Eris: Why I need more chaos in my life

Sometimes, people ask me for advice about hiking or travelling. I’m not an expert, but all they want to know is how to get started. And I explain that the most difficult part of any journey is committing to going. You pick a date, you book transport, then you set off. It might not work out, but as long as you go, you’ll learn something and it will be easier next time.

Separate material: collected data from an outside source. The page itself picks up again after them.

-- ==== Sys2Proof/Certificates/Slice0/Obligations.lean ====
section
/-! DEFINITION. The statements: what the commands of the block do and leave, from the numbered rules of the spec. Each clause
of a statement says under which conditions on the state and the operands a command answers a next state, and what that state
holds. -/

open Sys2Proof Sys2Proof.Machine

/-- Sections *The four levels* and *Containment*. A fault of a cell whose stop no higher level has taken over and whose
region is not contained: an axis or auxiliary cell has its FAULT set and its OUT_EN cleared, and the brake of an
axis is not released; a CAN controller and a capture channel have their FAULT set; a DMA or copy channel halts with
reason 8; a field channel is marked bad, and an output channel has its FAULT set. A safe state not confirmed in time
is reported as a cluster fault, and where the cell belongs to no cluster it isolates the region unless the global
safe state holds. A cluster fault is reported in CLUSTER_FAULT_SEEN in every state; where the region is not
contained and no higher level runs on the cells, both axes of a pair have their outputs off, the ADC of an auxiliary
cluster shows FAULT and with a sensorless BLDC channel in the cluster every channel of it has its output off, every
CAN controller shows FAULT, and every DMA and copy channel is halted with reason 9 and the staging fault set. A
fence not confirmed in time, and a region fault, isolate the region unless the global safe state holds, isolate no
other region, and are reported in REGION_FAULT; a fault of the memory or the safety region forces the global safe
state with cause 4 or 5, the latter with the device lock-out, one of the time region marks every enabled shaft as
lost, and one of the field region clears BRIDGE_OK and sets the device lock-out. -/
def Obligations.FaultsReachTheirLevel : Prop :=
  (∀ (s : State) (n : Fin 16), s.higherRuns n = false → ∃ t, exec (.cellFault (.axis n)) s = .next t ∧ t.is
      (F.AX_PWM_STATUS_FAULT n) = true ∧ t.is (F.AX_PWM_CTL_OUT_EN n) = false ∧ t.is (F.SAF_BRK_STATUS_RELEASED n) =
      false) ∧
  (∀ (s : State) (n : Fin 24), s.higherRuns (16 + n) = false → ∃ t, exec (.cellFault (.aux n)) s = .next t ∧ t.is
      (F.AUX_STATUS_FAULT n) = true ∧ t.is (F.AUX_CTL_OUT_EN n) = false) ∧
  (∀ (s : State) (n : Fin 4), s.contained regTime = false → ∃ t, exec (.cellFault (.can n)) s = .next t ∧ t.is
      (F.CAN_STATUS_FAULT n) = true) ∧
  (∀ (s : State) (n : Fin 32), s.contained regMemory = false → s.is (F.DMA_STATUS_HALTED n) = false ∨ s.g
      (F.DMA_STATUS_REASON n) ≠ 9 → ∃ t, exec (.cellFault (.dma n)) s = .next t ∧ t.is (F.DMA_STATUS_HALTED n) = true ∧
      t.g (F.DMA_STATUS_REASON n) = 8) ∧
  (∀ (s : State) (k : Fin 80), s.contained regField = false → ∃ t, exec (.cellFault (.field k)) s = .next t ∧ testBit
      t.fio.bad k = true ∧ (s.fieldDrives k = true → testBit s.fio.bad k = false → t.is (F.FIO_CH_STATUS_FAULT k) =
      true)) ∧
  (∀ (s : State) (k : Fin 64), s.contained regMemory = false → ∃ t, exec (.cellFault (.capture k)) s = .next t ∧ t.is
      (F.CAP_STATUS_FAULT k) = true) ∧
  (∀ (s : State) (c : Cell) (k : Cluster), c.cluster = some k → ∃ t, exec (.cellSafeStateTimeout c) s = .next t ∧
      testBit (t.g F.GLB_REGION_STATE_CLUSTER_FAULT_SEEN) c.region = true) ∧
  (∀ (s : State) (c : Cell), c.cluster = none → s.saf.globalSafe = false → ∃ t, exec (.cellSafeStateTimeout c) s = .next
      t ∧ t.isolated c.region = true ∧ testBit (t.g F.GLB_REGION_STATE_REGION_FAULT) c.region = true) ∧
  (∀ (s : State) (c : Cluster), ∃ t, exec (.clusterFault c) s = .next t ∧ testBit (t.g
      F.GLB_REGION_STATE_CLUSTER_FAULT_SEEN) c.region = true) ∧
  (∀ (s : State) (n : Fin 8) (k : Fin 16), k.val / 2 = n → s.contained regMotion = false → ∀ m : Fin 16, s.stopLevel m ≤
      1 → ∃ t, exec (.clusterFault (.axisPair n)) s = .next t ∧ t.is (F.AX_PWM_CTL_OUT_EN k) = false) ∧
  (∀ (s : State) (n : Fin 4) (k : Fin 24) (m : Fin 24), k.val / 6 = n → m.val / 6 = n → s.g (F.AUX_CFG_MODE m) = 2 →
      s.contained regMotion = false → ∀ m : Fin 24, s.stopLevel (16 + m) ≤ 1 → ∃ t, exec (.clusterFault (.aux n)) s =
      .next t ∧ t.is (F.AUX_CTL_OUT_EN k) = false ∧ t.is (F.AUX_CL_ADC_STATUS_FAULT n) = true) ∧
  (∀ (s : State) (n : Fin 4), s.contained regMotion = false → ∃ t, exec (.clusterFault (.aux n)) s = .next t ∧ t.is
      (F.AUX_CL_ADC_STATUS_FAULT n) = true) ∧
  (∀ (s : State), s.contained regTime = false → ∃ t, exec (.clusterFault .can) s = .next t ∧ (∀ n : Fin 4, t.is
      (F.CAN_STATUS_FAULT n) = true)) ∧
  (∀ (s : State), s.contained regMemory = false → ∃ t, exec (.clusterFault .dma) s = .next t ∧ (t.is
      F.MEM_STATUS_STAGE_FAULT = true ∧ ∀ n : Fin 32, t.is (F.DMA_STATUS_HALTED n) = true ∧ t.g (F.DMA_STATUS_REASON n)
      = 9)) ∧
  (∀ (s : State) (c : Cluster), ∃ t, exec (.clusterFenceTimeout c) s = .next t ∧ testBit (t.g
      F.GLB_REGION_STATE_REGION_FAULT) c.region = true) ∧
  (∀ (s : State) (c : Cluster), s.saf.globalSafe = false → ∃ t, exec (.clusterFenceTimeout c) s = .next t ∧ (t.isolated
      c.region = true ∧ ∀ k : Fin 7, k.val ≠ c.region → t.isolated k = s.isolated k)) ∧
  (∀ (s : State) (r : Fin 7), ∃ t, exec (.regionFault r) s = .next t ∧ testBit (t.g F.GLB_REGION_STATE_REGION_FAULT) r =
      true) ∧
  (∀ (s : State) (r : Fin 7), s.saf.globalSafe = false → ∃ t, exec (.regionFault r) s = .next t ∧ (t.isolated r = true ∧
      ∀ k : Fin 7, k.val ≠ r.val → t.isolated k = s.isolated k)) ∧
  (∀ (s : State) (r : Fin 7), r.val = regMemory → s.isolated r = false → ∃ t, exec (.regionFault r) s = .next t ∧
      t.saf.globalSafe = true ∧ t.g F.GLB_CHIP_FAULT_CAUSE = 4) ∧
  (∀ (s : State) (r : Fin 7), r.val = regSafety → s.isolated r = false → ∃ t, exec (.regionFault r) s = .next t ∧
      t.saf.globalSafe = true ∧ t.g F.GLB_CHIP_FAULT_CAUSE = 5 ∧ t.is F.SAF_LOCK_DEVICE = true) ∧
  (∀ (s : State) (r : Fin 7) (h : Fin 8), r.val = regTime → s.contained r = false → s.is (F.LSH_SH_CFG_EN h) = true → ∃
      t, exec (.regionFault r) s = .next t ∧ t.g (F.LSH_SH_STATUS_STATE h) = 3) ∧
  (∀ (s : State) (r : Fin 7), r.val = regField → s.contained r = false → ∃ t, exec (.regionFault r) s = .next t ∧ t.is
      F.FIO_STATUS_BRIDGE_OK = false ∧ t.is F.SAF_LOCK_DEVICE = true)

/-- An isolation not confirmed in time, a time-out of the top-level fabric and a chip-level fault of the causes 1 to 5
and 7 complete in every state: the cause, with the number of the region for the causes 3, 4 and 5, is in
GLB_CHIP_FAULT, the global safe state is forced, every field output is off, no brake is released and the watchdog
reset is requested; cause 5 sets the device lock-out. Cause 6 is recorded and takes the clock-failure reset: every
domain but the always-on one is held in reset. A memory PLL awaited for 1 ms with the memory region not isolated
isolates it and escalates to cause 4. -/
def Obligations.ChipLevelFaultsForceTheSafeState : Prop :=
  (∀ (s : State) (r : Fin 7), ∃ t, exec (.isolationConfirmTimeout r) s = .next t ∧ t.g F.GLB_CHIP_FAULT_CAUSE = 3 ∧
      t.saf.globalSafe = true ∧ t.clk.wdogAsk = true ∧ (∀ n : Fin 16, t.is (F.SAF_BRK_STATUS_RELEASED n) = false) ∧ (∀ j
      : Fin 32, t.fieldOn j = false) ∧ t.g F.GLB_CHIP_FAULT_REGION = r) ∧
  (∀ (s : State), ∃ t, exec .topFabricTimeout s = .next t ∧ t.g F.GLB_CHIP_FAULT_CAUSE = 2 ∧ t.saf.globalSafe = true ∧
      t.clk.wdogAsk = true ∧ (∀ n : Fin 16, t.is (F.SAF_BRK_STATUS_RELEASED n) = false) ∧ (∀ j : Fin 32, t.fieldOn j =
      false)) ∧
  (∀ (s : State) (cause : Fin 8) (r : Fin 7), cause.val ≠ 0 → cause.val ≠ 6 → ∃ t, exec (.chipLevelFault cause r) s =
      .next t ∧ t.g F.GLB_CHIP_FAULT_CAUSE = cause ∧ t.saf.globalSafe = true ∧ t.clk.wdogAsk = true ∧ (∀ n : Fin 16,
      t.is (F.SAF_BRK_STATUS_RELEASED n) = false) ∧ (∀ j : Fin 32, t.fieldOn j = false)) ∧
  (∀ (s : State) (cause : Fin 8) (r : Fin 7), 3 ≤ cause.val → cause.val ≤ 5 → ∃ t, exec (.chipLevelFault cause r) s =
      .next t ∧ (t.g F.GLB_CHIP_FAULT_REGION = if cause.val = 3 then r.val else if cause.val = 4 then regMemory else
      regSafety)) ∧
  (∀ (s : State) (r : Fin 7), ∃ t, exec (.chipLevelFault 5 r) s = .next t ∧ t.is F.SAF_LOCK_DEVICE = true) ∧
  (∀ (s : State) (r : Fin 7), ∃ t, exec (.chipLevelFault 6 r) s = .next t ∧ t.g F.GLB_CHIP_FAULT_CAUSE = 6 ∧ t.g
      F.RST_CAUSE_LAST = 4 ∧ testBit (t.g F.RST_CAUSE_SRC) 4 = true ∧ (∀ d : Fin 9, t.clk.down.contains (d.val + 1) =
      true)) ∧
  (∀ (s : State), s.clk.memWait = true → s.clk.memTick + 250000 ≤ s.tb.ticks → s.isolated regMemory = false → ∃ t, exec
      .mempllTimeout s = .next t ∧ t.clk.memWait = false ∧ t.g F.GLB_CHIP_FAULT_CAUSE = 4 ∧ t.saf.globalSafe = true ∧
      testBit (t.g F.GLB_REGION_STATE_REGION_FAULT) regMemory = true) ∧
  (∀ (s : State), s.clk.memWait = true → s.clk.memTick + 250000 ≤ s.tb.ticks → s.contained regMemory = false → ∃ t, exec
      .mempllTimeout s = .next t ∧ t.isolated regMemory = true)
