-- ==== Sys2Proof/Laws/Slots.lean ====
section
/-! SUPPORT. The slots of the register window by number: a set of slots is a number with a bit for each, and one lemma for
each slot says that its bit lets a change of that field or register pass. -/

namespace Sys2Proof.Machine

/-- The number with the bit of every slot. -/
def allSlots : Nat := 0x7ffffffffffffffffffffffffffffffffffffffffffffffffffffffffffffffffffffffffffffffffffffffffffffffffffffffffffffffffffffffffffffffffffffffffffffffffffffffffffffffffffffffffff

/-- May every bit of the word at an offset change? -/
structure Wr (W a : Nat) : Prop where
  all : ∀ i, ∃ x : Slot, W.testBit x.ctorIdx = true ∧ x.has a i

/-- May every bit of a field change? -/
structure WrF (W : Nat) (f : Fld) : Prop where
  all : ∀ i, f.lo ≤ i → i < f.lo + f.w → ∃ x : Slot, W.testBit x.ctorIdx = true ∧ x.has f.addr i

theorem wrF_of_wr {W : Nat} {f : Fld} (h : Wr W f.addr) : WrF W f := ⟨fun i _ _ => h.all i⟩

theorem any_bit_all : allSlots.testBit 0 = true := rfl

theorem wr_any {W : Nat} (h : W.testBit 0 = true) (a : Nat) : Wr W a := ⟨fun _ => ⟨.any, h, trivial⟩⟩

theorem wrF_any {W : Nat} (h : W.testBit 0 = true) (f : Fld) : WrF W f := ⟨fun _ _ _ => ⟨.any, h, trivial⟩⟩
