theorem State.servoRun_ok {s0 : State} {E W : Nat} {s e} (hE : sub 66 E = true) (hW : sub 73003505390370770173276949960350852889038622159441068811074286529081663686244315408104864661557744516965873283557953480259408619980211476173212749730125468236825129628313419147566302382774026240 W = true) (h : Ok E W s0 s) :
    Ok E W s0 (State.servoRun s e) := by
  unfold State.servoRun
  repeat' first
    | exact sub_trans rfl hE | exact sub_trans rfl hW | exact sub_bit hW rfl | with_reducible first | assumption | apply State.setAdj_ok
    | intro _
    | dsimp only
    | with_reducible apply ok_ite
    | ((with_reducible apply ok_mk) <;> first | exact Or.inr (sub_bit hE rfl) | exact Or.inr (Or.inr (sub_bit hE rfl)) | with_reducible first | exact Or.inl rfl | exact rfl | exact Or.inr (Or.inl rfl) | assumption | apply ok_ite | apply State.setAdj_ok)
    | split

theorem State.onSync_ok {s0 : State} {E W : Nat} {s e} (hE : sub 268440130 E = true) (hW : sub 25216613749106288620104773668974656344375620929800286562599936023626386409233626806219762989324268290222530706716808158812954133783670056077108330632292812235690016746792124564251671098493400776704 W = true) (h : Ok E W s0 s) :
    Ok E W s0 (State.onSync s e) := by
  unfold State.onSync
  repeat' first
    | exact sub_trans rfl hE | exact sub_trans rfl hW | exact sub_bit hW rfl | with_reducible first | assumption | apply State.judgeSync_ok | apply State.servoRun_ok
    | intro _
    | dsimp only
    | with_reducible apply ok_ite
    | ((with_reducible apply ok_mk) <;> first | exact Or.inr (sub_bit hE rfl) | exact Or.inr (Or.inr (sub_bit hE rfl)) | with_reducible first | exact Or.inl rfl | exact rfl | exact Or.inr (Or.inl rfl) | assumption | apply ok_ite | apply State.judgeSync_ok | apply State.servoRun_ok)
    | split

theorem State.leaveFree_ok {s0 : State} {E W : Nat} {s} (hE : sub 268439618 E = true) (hW : sub 1167984798111281975972139931059274579172666502049663058595205055536613741865782824723086301189923839868799496624011594915025581852861917920117382647422450870628851617829663076750990343540658143232 W = true) (h : Ok E W s0 s) :
    Ok E W s0 (State.leaveFree s) := by
  unfold State.leaveFree
  repeat' first
    | exact sub_trans rfl hE | exact sub_trans rfl hW | exact sub_bit hW rfl | with_reducible first | assumption | apply State.enterAcquire_ok
    | intro _
    | dsimp only
    | with_reducible apply ok_ite
    | split

theorem State.beginGmSwitch_ok {s0 : State} {E W : Nat} {s a cause} (hE : sub 268439618 E = true) (hW : sub 6569914489375961114843287112208419507846249054631958016400968996729355539840856850346087069789691577206711991159147373170881008242970436510048533649973552469519213312272216777649113387160637014016 W = true) (h : Ok E W s0 s) :
    Ok E W s0 (State.beginGmSwitch s a cause) := by
  unfold State.beginGmSwitch
  repeat' first
    | exact sub_trans rfl hE | exact sub_trans rfl hW | exact sub_bit hW rfl | with_reducible first | assumption | apply State.leaveFree_ok | apply State.off_ok | apply State.on_ok | apply ws_f_TB_STATUS_BETTER_GM_PENDING | apply ws_f_TB_STATUS_HOLDOFF | apply ws_f_TB_STATUS_SWITCHING
    | intro _
    | dsimp only
    | with_reducible apply ok_ite
    | ((with_reducible apply ok_mk) <;> first | exact Or.inr (sub_bit hE rfl) | exact Or.inr (Or.inr (sub_bit hE rfl)) | with_reducible first | exact Or.inl rfl | exact rfl | exact Or.inr (Or.inl rfl) | assumption | apply ok_ite | apply State.leaveFree_ok | apply State.off_ok | apply State.on_ok | apply ws_f_TB_STATUS_BETTER_GM_PENDING | apply ws_f_TB_STATUS_HOLDOFF | apply ws_f_TB_STATUS_SWITCHING)
    | split

theorem execGmHoldoffEnd_ok {s0 : State} {E W : Nat} {s} (hE : sub 268439618 E = true) (hW : sub 6569914489375961114843287112208419507846249054631958016400968996729355539840856850346087069789691577206711991159147373170881008242970436510048533649973552469519213312272216777649113387160637014016 W = true) (h : Ok E W s0 s) :
    OkOut E W s0 (execGmHoldoffEnd s) := by
  unfold execGmHoldoffEnd
  repeat' first
    | exact sub_trans rfl hE | exact sub_trans rfl hW | exact sub_bit hW rfl | with_reducible first | assumption | apply okOut_next | apply okOut_fault | apply State.off_ok | apply State.beginGmSwitch_ok | apply ws_f_TB_STATUS_HOLDOFF
    | intro _
    | dsimp only
    | with_reducible apply ok_ite
    | split
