-- ==== Sys2Proof/Laws/KeepProfiles.lean ====
section
/-! SUPPORT. What the definitions of Machine/Profiles.lean keep: the queue, and the canonical forms of the register window and of
the memories; one lemma for each. -/

namespace Sys2Proof.Machine

theorem State.pendCmd_ok {s0 : State} {E W : Nat} {s k x} (hE : sub 524288 E = true) (hW : sub 0 W = true) (h : Ok E W s0 s) :
    Ok E W s0 (State.pendCmd s k x) := by
  unfold State.pendCmd
  repeat' first
    | exact sub_trans rfl hE | exact sub_trans rfl hW | exact sub_bit hW rfl | with_reducible first | assumption | apply State.setChan_ok
    | intro _
    | dsimp only
    | with_reducible apply ok_ite
    | split

theorem State.cmdStop_ok {s0 : State} {E W : Nat} {s k quick} (hE : sub 1612185602 E = true) (hW : sub 3514776401986872174070733209129673327241950873673372369609965291102998109899599898686750536018664738175823507031436345285886995950785809465168335327905536016512 W = true) (h : Ok E W s0 s) :
    Ok E W s0 (State.cmdStop s k quick) := by
  unfold State.cmdStop
  repeat' first
    | exact sub_trans rfl hE | exact sub_trans rfl hW | exact sub_bit hW rfl | with_reducible first | assumption | apply State.askGroupStop_ok | apply State.pendCmd_ok | apply State.emptyQueue_ok
    | intro _
    | dsimp only
    | with_reducible apply ok_ite
    | split

theorem State.unhold_ok {s0 : State} {E W : Nat} {s k} (hE : sub 2621442 E = true) (hW : sub 1224720827664335609236962600350409901130557973114657130830792747581683287904710430481344152775442189998791984173453713876118664616170331292078900253758439924876526181809421229022888821882461913522110464 W = true) (h : Ok E W s0 s) :
    Ok E W s0 (State.unhold s k) := by
  unfold State.unhold
  repeat' first
    | exact sub_trans rfl hE | exact sub_trans rfl hW | exact sub_bit hW rfl | with_reducible first | assumption | apply State.setChan_ok | apply State.off_ok | apply State.writeBlock_ok | apply ws_f_LSP_CH_STATUS_HOLD
    | intro _
    | dsimp only
    | with_reducible apply ok_ite
    | split

theorem State.setQueue_ok {s0 : State} {E W : Nat} {s k q} (hE : sub 524290 E = true) (hW : sub 3514776401986872174070733209129673327241950873673372369609965291102998109899599898686750536018664732148375711432438199315006457855854921632037902485050909261824 W = true) (h : Ok E W s0 s) :
    Ok E W s0 (State.setQueue s k q) := by
  unfold State.setQueue
  repeat' first
    | exact sub_trans rfl hE | exact sub_trans rfl hW | exact sub_bit hW rfl | with_reducible first | assumption | apply State.p_ok | apply State.setChan_ok | apply ws_f_LSP_CH_STATUS_QLEVEL
    | intro _
    | dsimp only
    | with_reducible apply ok_ite
    | split

theorem wrLspCmd_ok {s0 : State} {E W : Nat} {k v s} (hE : sub 1614283266 E = true) (hW : sub 1224720827664335609236962600350409901130625203510541619957036422827159091529183758695956106236969094676679517790620318820665126904011149247269097852979651390805683616536991384861900396061373803461083264 W = true) (h : Ok E W s0 s) :
    Ok E W s0 (wrLspCmd k v s) := by
  unfold wrLspCmd
  repeat' first
    | exact sub_trans rfl hE | exact sub_trans rfl hW | exact sub_bit hW rfl | with_reducible first | assumption | apply State.when_ok | apply State.chanEvent_ok | apply State.on_ok | apply State.cmdStop_ok | apply State.pendCmd_ok | apply State.unhold_ok | apply State.setQueue_ok | apply State.setChanState_ok | apply State.setChan_ok | apply State.holdMove_ok | apply ws_f_LSP_CH_STATUS_CMD_REFUSED | apply ws_f_LSP_CH_STATUS_LIM_BOTH | apply ws_f_LSP_CH_STATUS_QUEUE_FULL
    | intro _
    | dsimp only
    | with_reducible apply ok_ite
    | split

theorem execHome_ok {s0 : State} {E W : Nat} {rq k s} (hE : sub 1614283266 E = true) (hW : sub 1224720827664335609236962600350409901130625203510541619957036422827159091529183836163452448844226784354254677880976548711838911780716534167049794072408311896041522505897589788996843500826649096450211968 W = true) (h : Ok E W s0 s) :
    OkOut E W s0 (execHome rq k s) := by
  unfold execHome
  repeat' first
    | exact sub_trans rfl hE | exact sub_trans rfl hW | exact sub_bit hW rfl | with_reducible first | assumption | apply okOut_next | apply okOut_fault | apply State.write_ok | apply wrLspCmd_ok
    | intro _
    | dsimp only
    | with_reducible apply ok_ite
    | split
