theorem State.regClose_ok {s0 : State} {E W : Nat} {s r t res} (hE : sub 268435970 E = true) (hW : sub 366619748084367889441477246044691105048263909156823256422128633226766985197323550146926250340501265600899308622286727953032332733139164021972795090010112 W = true) (h : Ok E W s0 s) :
    Ok E W s0 (State.regClose s r t res) := by
  unfold State.regClose
  repeat' first
    | exact sub_trans rfl hE | exact sub_trans rfl hW | exact sub_bit hW rfl | with_reducible first | assumption | apply State.regResult_ok | apply State.off_ok | apply State.setReg_ok | apply ws_f_LSH_REG_STATUS_OPEN
    | intro _
    | dsimp only
    | with_reducible apply ok_ite
    | split

theorem execRegWindowTimeout_ok {s0 : State} {E W : Nat} {r s} (hE : sub 268435970 E = true) (hW : sub 366619748084367889441477246044691105048263909156823256422128633226766985197323550146926250340501265600899308622286727953032332733139164021972795090010112 W = true) (h : Ok E W s0 s) :
    OkOut E W s0 (execRegWindowTimeout r s) := by
  unfold execRegWindowTimeout
  repeat' first
    | exact sub_trans rfl hE | exact sub_trans rfl hW | exact sub_bit hW rfl | with_reducible first | assumption | apply okOut_next | apply okOut_fault | apply State.regClose_ok
    | intro _
    | dsimp only
    | with_reducible apply ok_ite
    | split

theorem State.setCsw_ok {s0 : State} {E W : Nat} {s c x} (hE : sub 268435456 E = true) (hW : sub 0 W = true) (h : Ok E W s0 s) :
    Ok E W s0 (State.setCsw s c x) := by
  unfold State.setCsw
  repeat' first
    | exact sub_trans rfl hE | exact sub_trans rfl hW | exact sub_bit hW rfl | with_reducible first | assumption
    | intro _
    | dsimp only
    | with_reducible apply ok_ite
    | ((with_reducible apply ok_mk) <;> first | exact Or.inr (sub_bit hE rfl) | exact Or.inr (Or.inr (sub_bit hE rfl)) | with_reducible first | exact Or.inl rfl | exact rfl | exact Or.inr (Or.inl rfl) | assumption | apply ok_ite)
    | split

theorem State.cswCancel_ok {s0 : State} {E W : Nat} {s c} (hE : sub 642 E = true) (hW : sub 234722566292021001819330758897163131391413638082369910927001885692769405916688509917522312596943848464335658920665606956416579848124659095761321984 W = true) (h : Ok E W s0 s) :
    Ok E W s0 (State.cswCancel s c) := by
  unfold State.cswCancel
  repeat' first
    | exact sub_trans rfl hE | exact sub_trans rfl hW | exact sub_bit hW rfl | with_reducible first | assumption | apply State.cancel_ok | apply State.when_ok | apply State.on_ok | apply ws_f_LSH_CSW_STATUS_CANCELLED
    | intro _
    | dsimp only
    | with_reducible apply ok_ite
    | split

theorem State.shaftPush_ok {s0 : State} {E W : Nat} {s q e} (hE : sub 642 E = true) (hW : sub 34924561906660163088581619008311048045562441721064364750236818485808846328046127875095924528022816427350563791920736593797566732822710226226511872 W = true) (h : Ok E W s0 s) :
    Ok E W s0 (State.shaftPush s q e) := by
  unfold State.shaftPush
  repeat' first
    | exact sub_trans rfl hE | exact sub_trans rfl hW | exact sub_bit hW rfl | with_reducible first | assumption | apply State.push_ok
    | intro _
    | dsimp only
    | with_reducible apply ok_ite
    | split

theorem State.cswLaunch_ok {s0 : State} {E W : Nat} {s c t on} (hE : sub 642 E = true) (hW : sub 34924561906660163088581619008311048045562441721064364750236818485808846328046127875095924528022816427350563791920736593797566732822710226226511872 W = true) (h : Ok E W s0 s) :
    Ok E W s0 (State.cswLaunch s c t on) := by
  unfold State.cswLaunch
  repeat' first
    | exact sub_trans rfl hE | exact sub_trans rfl hW | exact sub_bit hW rfl | with_reducible first | assumption | apply State.shaftPush_ok
    | intro _
    | dsimp only
    | with_reducible apply ok_ite
    | split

On my first major hike, I walked from Winchester to Eastbourne along the South Downs way. I’d wanted to do it for twenty years or more, but never found the moment. I discussed it with an ex-, and was soon mired in complexity. If we were to slice it into the 12-mile sections they wanted, we’d be walking for 8-10 days. The whole thing was too complex to even begin.

That Autumn, single again, I decided I had to just do it. I found six free days, booked some accommodation and set off. I’d planned a lot, knew where I was staying and had checked off my equipment against suggested lists. But I was not able to plan all of it. Sorting out proper footwear was an expense and a complexity too far, so I set off in DMs. As a result, I murdered my feet, but I made the walk. Katharine joined me for a day, and I completed the journey with Dr. Rosy Carrick by my side. They were good days.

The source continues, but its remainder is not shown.